Prompt - Transcribe word for word the lines below from the line with "(evaluateAll s).debit b" through the line with "(evaluateAll (bump Ctr.clockSets", ends included.

Saved data entries:
★ ★ ★ ★
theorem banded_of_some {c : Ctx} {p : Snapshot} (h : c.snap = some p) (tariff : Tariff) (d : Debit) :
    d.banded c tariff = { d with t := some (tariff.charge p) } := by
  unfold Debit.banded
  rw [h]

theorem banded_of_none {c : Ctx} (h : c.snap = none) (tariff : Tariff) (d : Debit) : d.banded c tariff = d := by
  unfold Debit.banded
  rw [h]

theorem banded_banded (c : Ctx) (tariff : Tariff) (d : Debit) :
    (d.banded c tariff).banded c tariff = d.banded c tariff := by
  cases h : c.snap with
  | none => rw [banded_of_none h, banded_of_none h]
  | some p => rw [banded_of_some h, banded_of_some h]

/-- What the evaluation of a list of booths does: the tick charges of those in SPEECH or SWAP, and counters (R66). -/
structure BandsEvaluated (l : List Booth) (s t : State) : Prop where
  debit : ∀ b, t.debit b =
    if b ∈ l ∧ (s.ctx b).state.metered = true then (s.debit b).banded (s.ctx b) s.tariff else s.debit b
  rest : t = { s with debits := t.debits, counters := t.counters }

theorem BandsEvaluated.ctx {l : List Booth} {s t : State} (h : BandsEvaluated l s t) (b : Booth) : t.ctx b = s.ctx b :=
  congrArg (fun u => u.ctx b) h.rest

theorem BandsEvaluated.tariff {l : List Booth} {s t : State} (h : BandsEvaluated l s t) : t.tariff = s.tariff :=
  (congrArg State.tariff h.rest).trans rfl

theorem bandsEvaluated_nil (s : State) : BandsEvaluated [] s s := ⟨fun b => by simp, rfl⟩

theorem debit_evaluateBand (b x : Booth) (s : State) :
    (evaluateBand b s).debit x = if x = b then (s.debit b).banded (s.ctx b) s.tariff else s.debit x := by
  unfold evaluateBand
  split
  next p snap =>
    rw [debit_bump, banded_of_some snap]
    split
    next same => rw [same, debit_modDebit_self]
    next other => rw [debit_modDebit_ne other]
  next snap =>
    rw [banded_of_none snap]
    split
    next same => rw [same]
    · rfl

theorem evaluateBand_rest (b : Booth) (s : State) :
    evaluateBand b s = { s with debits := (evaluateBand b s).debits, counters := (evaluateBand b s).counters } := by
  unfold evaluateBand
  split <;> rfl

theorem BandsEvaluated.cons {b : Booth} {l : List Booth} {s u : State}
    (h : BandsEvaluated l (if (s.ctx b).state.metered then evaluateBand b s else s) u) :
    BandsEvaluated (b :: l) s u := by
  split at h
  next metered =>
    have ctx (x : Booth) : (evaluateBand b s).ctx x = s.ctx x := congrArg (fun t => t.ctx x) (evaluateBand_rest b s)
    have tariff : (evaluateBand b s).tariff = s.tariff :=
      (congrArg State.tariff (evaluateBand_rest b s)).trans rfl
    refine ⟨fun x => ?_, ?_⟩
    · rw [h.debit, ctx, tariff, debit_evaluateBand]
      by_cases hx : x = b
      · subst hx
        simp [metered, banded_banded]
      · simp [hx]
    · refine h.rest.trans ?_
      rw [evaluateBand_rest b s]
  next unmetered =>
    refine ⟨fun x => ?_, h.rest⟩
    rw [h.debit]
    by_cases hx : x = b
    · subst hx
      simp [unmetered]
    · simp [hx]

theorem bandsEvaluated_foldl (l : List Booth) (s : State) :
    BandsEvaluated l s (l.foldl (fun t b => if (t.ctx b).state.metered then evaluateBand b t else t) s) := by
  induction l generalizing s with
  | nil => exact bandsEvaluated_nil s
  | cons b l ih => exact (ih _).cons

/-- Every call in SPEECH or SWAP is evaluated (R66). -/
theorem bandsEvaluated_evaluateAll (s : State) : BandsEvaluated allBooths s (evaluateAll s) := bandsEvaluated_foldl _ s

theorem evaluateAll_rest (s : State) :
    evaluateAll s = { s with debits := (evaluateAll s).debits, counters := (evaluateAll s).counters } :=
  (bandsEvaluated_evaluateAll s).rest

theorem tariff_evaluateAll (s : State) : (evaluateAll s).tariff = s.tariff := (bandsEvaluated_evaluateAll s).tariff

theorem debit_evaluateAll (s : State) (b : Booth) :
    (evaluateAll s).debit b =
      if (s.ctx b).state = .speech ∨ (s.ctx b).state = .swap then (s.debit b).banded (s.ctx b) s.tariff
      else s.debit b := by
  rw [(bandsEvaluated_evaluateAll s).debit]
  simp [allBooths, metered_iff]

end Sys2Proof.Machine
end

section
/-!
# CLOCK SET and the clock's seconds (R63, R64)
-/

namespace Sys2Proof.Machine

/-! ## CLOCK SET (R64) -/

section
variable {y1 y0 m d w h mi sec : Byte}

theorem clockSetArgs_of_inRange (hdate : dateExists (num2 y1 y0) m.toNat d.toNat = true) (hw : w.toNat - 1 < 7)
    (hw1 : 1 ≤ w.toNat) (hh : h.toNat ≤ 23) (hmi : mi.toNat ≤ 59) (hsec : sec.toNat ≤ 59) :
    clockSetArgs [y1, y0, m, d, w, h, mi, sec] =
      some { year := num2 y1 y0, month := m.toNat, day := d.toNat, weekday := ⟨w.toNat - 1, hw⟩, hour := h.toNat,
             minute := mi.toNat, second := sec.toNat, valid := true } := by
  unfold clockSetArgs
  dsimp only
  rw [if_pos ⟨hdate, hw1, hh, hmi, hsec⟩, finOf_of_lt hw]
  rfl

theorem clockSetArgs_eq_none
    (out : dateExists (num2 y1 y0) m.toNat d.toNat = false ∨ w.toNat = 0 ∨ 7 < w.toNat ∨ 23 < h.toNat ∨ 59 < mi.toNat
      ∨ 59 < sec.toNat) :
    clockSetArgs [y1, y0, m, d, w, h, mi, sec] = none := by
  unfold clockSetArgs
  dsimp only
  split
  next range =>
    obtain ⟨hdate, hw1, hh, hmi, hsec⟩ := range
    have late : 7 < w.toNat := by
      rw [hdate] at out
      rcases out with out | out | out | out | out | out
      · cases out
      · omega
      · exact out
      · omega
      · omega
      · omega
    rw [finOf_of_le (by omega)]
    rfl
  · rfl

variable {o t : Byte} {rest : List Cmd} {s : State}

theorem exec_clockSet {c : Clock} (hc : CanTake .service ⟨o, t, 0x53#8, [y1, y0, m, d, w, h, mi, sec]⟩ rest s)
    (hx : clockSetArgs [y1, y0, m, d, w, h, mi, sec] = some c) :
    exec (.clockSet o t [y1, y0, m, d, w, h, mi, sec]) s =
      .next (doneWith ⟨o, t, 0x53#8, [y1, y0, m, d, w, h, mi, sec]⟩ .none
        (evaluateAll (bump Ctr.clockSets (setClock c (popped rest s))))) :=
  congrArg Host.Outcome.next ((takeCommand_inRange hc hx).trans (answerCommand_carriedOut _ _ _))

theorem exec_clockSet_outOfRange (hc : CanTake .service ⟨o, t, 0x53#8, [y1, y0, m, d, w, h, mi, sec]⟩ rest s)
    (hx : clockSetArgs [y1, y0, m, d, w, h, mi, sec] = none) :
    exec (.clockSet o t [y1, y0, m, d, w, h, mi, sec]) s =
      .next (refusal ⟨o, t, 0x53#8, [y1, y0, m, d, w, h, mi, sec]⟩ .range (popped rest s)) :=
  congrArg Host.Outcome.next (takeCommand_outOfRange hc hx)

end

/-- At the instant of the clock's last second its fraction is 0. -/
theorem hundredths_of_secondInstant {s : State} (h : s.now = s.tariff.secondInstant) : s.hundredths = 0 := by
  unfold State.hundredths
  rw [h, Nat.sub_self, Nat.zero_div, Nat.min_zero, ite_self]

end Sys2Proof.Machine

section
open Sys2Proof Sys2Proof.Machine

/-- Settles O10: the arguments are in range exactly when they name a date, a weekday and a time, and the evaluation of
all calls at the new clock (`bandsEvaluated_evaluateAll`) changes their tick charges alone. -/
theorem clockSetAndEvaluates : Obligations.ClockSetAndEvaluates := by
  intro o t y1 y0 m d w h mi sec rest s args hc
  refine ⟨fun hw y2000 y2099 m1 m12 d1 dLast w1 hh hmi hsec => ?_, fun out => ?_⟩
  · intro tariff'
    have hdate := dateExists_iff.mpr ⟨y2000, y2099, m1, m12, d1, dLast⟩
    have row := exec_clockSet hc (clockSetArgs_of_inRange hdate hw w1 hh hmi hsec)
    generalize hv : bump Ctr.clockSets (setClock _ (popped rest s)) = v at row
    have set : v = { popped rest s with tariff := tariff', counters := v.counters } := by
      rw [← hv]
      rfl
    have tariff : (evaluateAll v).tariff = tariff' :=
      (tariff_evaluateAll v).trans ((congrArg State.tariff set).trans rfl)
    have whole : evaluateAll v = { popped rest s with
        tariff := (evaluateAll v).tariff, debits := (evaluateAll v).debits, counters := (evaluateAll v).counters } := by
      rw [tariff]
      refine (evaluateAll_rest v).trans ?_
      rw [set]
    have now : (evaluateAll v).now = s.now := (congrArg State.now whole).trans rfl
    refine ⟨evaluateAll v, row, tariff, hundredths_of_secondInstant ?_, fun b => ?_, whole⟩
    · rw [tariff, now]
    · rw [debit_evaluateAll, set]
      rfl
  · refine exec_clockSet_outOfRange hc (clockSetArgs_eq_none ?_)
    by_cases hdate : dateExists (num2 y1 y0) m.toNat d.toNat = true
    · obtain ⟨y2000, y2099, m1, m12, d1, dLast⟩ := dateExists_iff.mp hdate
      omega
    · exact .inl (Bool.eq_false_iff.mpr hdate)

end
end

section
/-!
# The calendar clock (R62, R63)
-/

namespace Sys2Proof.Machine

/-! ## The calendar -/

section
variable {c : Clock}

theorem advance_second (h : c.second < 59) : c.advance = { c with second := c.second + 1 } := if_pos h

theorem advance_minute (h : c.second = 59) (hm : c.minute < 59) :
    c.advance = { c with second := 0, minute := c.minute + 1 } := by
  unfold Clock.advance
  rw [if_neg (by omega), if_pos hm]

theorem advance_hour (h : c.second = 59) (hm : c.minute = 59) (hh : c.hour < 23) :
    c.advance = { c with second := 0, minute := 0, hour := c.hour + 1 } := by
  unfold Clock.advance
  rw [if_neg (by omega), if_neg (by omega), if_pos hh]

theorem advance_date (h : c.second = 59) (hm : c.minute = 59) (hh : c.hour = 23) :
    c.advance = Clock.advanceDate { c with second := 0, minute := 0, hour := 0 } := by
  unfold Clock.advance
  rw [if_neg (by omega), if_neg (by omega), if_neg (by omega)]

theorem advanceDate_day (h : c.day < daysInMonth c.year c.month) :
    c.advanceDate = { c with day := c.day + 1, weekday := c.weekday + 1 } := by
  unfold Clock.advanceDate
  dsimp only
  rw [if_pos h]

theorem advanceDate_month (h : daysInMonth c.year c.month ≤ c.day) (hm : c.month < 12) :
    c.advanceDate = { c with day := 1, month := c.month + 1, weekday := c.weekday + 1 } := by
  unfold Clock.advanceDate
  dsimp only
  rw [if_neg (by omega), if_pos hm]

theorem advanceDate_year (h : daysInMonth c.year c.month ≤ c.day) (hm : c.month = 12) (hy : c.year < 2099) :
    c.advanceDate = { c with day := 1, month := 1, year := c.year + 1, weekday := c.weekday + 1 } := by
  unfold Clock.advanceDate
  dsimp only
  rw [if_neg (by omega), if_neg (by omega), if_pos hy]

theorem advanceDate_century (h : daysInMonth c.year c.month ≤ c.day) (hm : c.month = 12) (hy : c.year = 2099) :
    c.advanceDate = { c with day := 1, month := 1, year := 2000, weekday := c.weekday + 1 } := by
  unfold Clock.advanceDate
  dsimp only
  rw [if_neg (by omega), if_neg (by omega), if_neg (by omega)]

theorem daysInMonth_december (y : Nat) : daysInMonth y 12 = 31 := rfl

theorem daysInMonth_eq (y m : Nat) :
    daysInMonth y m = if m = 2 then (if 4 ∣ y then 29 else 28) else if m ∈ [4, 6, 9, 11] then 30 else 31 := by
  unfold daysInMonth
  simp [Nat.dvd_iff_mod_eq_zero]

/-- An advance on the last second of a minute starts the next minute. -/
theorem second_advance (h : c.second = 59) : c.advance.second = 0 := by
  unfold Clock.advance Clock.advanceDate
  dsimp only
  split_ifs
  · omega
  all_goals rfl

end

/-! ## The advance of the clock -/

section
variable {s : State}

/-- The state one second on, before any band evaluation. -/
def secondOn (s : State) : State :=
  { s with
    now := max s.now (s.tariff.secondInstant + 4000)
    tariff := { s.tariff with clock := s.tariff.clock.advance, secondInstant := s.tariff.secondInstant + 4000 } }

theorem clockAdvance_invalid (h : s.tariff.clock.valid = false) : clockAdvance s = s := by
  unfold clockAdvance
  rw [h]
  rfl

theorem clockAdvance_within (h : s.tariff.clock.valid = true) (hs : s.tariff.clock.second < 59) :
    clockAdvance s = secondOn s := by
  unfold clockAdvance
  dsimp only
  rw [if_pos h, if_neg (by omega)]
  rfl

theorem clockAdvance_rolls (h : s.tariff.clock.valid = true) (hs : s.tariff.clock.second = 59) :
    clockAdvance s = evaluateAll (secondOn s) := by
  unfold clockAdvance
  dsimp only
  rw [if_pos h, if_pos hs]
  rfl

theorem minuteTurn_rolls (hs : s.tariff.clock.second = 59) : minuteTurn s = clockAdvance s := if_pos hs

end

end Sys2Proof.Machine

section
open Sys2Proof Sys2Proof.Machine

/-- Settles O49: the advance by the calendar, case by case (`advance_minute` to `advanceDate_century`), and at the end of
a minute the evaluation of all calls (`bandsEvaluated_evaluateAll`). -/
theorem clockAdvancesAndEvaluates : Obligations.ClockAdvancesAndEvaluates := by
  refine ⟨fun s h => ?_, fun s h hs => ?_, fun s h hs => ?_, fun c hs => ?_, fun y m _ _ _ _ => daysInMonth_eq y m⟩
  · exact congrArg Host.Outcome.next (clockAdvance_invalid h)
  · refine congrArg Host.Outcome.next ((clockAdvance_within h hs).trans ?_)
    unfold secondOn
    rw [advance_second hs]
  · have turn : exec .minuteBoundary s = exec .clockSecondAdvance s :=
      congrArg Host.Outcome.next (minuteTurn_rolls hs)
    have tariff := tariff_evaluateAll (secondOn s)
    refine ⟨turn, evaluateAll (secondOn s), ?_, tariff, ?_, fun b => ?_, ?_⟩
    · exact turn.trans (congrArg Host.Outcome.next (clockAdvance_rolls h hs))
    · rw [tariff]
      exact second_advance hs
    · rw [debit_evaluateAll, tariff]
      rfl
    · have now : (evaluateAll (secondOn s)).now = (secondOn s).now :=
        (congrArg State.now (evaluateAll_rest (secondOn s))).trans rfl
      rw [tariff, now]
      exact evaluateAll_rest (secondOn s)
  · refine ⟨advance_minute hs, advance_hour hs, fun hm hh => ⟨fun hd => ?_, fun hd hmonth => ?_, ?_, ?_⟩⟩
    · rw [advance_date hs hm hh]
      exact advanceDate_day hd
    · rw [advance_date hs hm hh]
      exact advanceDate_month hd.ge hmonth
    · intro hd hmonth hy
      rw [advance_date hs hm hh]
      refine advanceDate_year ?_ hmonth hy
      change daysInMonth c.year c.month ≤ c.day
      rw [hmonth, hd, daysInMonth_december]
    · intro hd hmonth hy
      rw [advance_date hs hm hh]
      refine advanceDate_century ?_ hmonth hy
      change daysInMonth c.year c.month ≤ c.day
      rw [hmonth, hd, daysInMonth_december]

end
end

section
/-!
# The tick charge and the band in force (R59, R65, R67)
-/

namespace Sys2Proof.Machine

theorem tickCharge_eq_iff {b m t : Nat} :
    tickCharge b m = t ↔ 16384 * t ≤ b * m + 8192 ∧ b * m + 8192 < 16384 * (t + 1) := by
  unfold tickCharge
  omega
★ ★ ★ ★
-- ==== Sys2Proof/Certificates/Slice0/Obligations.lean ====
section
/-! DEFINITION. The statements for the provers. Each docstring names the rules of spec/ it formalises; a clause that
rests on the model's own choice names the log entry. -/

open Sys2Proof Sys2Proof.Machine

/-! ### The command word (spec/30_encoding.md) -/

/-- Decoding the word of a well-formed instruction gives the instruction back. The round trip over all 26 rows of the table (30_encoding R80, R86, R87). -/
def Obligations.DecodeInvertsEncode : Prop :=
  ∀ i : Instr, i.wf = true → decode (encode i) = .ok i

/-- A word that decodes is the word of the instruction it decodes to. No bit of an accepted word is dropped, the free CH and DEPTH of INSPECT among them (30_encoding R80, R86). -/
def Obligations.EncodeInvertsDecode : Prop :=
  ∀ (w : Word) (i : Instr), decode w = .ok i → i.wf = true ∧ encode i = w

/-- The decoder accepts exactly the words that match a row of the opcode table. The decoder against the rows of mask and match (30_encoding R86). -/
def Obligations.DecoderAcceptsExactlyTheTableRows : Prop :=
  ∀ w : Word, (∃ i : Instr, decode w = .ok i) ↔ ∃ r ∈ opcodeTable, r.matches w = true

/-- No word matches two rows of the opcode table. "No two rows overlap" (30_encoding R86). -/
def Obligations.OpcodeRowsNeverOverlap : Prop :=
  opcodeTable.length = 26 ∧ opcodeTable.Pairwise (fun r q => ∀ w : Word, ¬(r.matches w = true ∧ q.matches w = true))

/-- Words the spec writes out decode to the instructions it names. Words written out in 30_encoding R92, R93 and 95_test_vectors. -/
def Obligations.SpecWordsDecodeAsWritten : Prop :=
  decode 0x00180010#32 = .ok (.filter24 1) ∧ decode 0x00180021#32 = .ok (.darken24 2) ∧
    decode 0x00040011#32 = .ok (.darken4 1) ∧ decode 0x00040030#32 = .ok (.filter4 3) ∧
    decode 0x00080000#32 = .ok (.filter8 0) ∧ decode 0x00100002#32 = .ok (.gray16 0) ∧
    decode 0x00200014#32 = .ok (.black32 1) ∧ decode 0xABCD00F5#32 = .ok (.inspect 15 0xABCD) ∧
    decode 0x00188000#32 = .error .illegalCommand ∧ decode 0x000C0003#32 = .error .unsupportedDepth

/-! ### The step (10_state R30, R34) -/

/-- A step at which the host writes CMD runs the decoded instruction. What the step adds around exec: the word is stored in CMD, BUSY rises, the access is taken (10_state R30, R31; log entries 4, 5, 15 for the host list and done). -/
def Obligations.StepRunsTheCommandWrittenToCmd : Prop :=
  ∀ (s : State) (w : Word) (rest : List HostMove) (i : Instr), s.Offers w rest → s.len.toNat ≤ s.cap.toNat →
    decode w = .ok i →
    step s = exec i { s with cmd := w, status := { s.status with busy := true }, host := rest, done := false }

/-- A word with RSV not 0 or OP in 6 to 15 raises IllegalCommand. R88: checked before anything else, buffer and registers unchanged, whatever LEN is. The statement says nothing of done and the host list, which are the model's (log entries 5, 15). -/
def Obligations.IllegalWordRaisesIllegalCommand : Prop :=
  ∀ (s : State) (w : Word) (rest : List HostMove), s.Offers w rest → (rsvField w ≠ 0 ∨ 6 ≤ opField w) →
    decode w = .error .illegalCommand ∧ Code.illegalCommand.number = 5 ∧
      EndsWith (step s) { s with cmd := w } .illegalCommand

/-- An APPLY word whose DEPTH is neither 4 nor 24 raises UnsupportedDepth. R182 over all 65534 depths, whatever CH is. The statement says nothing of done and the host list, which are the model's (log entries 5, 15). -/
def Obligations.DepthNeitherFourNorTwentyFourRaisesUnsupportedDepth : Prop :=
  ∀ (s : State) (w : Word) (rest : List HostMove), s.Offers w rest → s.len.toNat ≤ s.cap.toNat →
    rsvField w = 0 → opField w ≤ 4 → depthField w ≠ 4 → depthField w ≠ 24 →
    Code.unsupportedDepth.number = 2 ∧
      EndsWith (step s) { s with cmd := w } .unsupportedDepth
★ ★ ★ ★
Expected output -
    (evaluateAll s).debit b =
      if (s.ctx b).state = .speech ∨ (s.ctx b).state = .swap then (s.debit b).banded (s.ctx b) s.tariff
      else s.debit b := by
  rw [(bandsEvaluated_evaluateAll s).debit]
  simp [allBooths, metered_iff]

end Sys2Proof.Machine
end

section
/-!
# CLOCK SET and the clock's seconds (R63, R64)
-/

namespace Sys2Proof.Machine

/-! ## CLOCK SET (R64) -/

section
variable {y1 y0 m d w h mi sec : Byte}

theorem clockSetArgs_of_inRange (hdate : dateExists (num2 y1 y0) m.toNat d.toNat = true) (hw : w.toNat - 1 < 7)
    (hw1 : 1 ≤ w.toNat) (hh : h.toNat ≤ 23) (hmi : mi.toNat ≤ 59) (hsec : sec.toNat ≤ 59) :
    clockSetArgs [y1, y0, m, d, w, h, mi, sec] =
      some { year := num2 y1 y0, month := m.toNat, day := d.toNat, weekday := ⟨w.toNat - 1, hw⟩, hour := h.toNat,
             minute := mi.toNat, second := sec.toNat, valid := true } := by
  unfold clockSetArgs
  dsimp only
  rw [if_pos ⟨hdate, hw1, hh, hmi, hsec⟩, finOf_of_lt hw]
  rfl

theorem clockSetArgs_eq_none
    (out : dateExists (num2 y1 y0) m.toNat d.toNat = false ∨ w.toNat = 0 ∨ 7 < w.toNat ∨ 23 < h.toNat ∨ 59 < mi.toNat
      ∨ 59 < sec.toNat) :
    clockSetArgs [y1, y0, m, d, w, h, mi, sec] = none := by
  unfold clockSetArgs
  dsimp only
  split
  next range =>
    obtain ⟨hdate, hw1, hh, hmi, hsec⟩ := range
    have late : 7 < w.toNat := by
      rw [hdate] at out
      rcases out with out | out | out | out | out | out
      · cases out
      · omega
      · exact out
      · omega
      · omega
      · omega
    rw [finOf_of_le (by omega)]
    rfl
  · rfl

variable {o t : Byte} {rest : List Cmd} {s : State}

theorem exec_clockSet {c : Clock} (hc : CanTake .service ⟨o, t, 0x53#8, [y1, y0, m, d, w, h, mi, sec]⟩ rest s)
    (hx : clockSetArgs [y1, y0, m, d, w, h, mi, sec] = some c) :
    exec (.clockSet o t [y1, y0, m, d, w, h, mi, sec]) s =
      .next (doneWith ⟨o, t, 0x53#8, [y1, y0, m, d, w, h, mi, sec]⟩ .none
        (evaluateAll (bump Ctr.clockSets (setClock c (popped rest s))))) :=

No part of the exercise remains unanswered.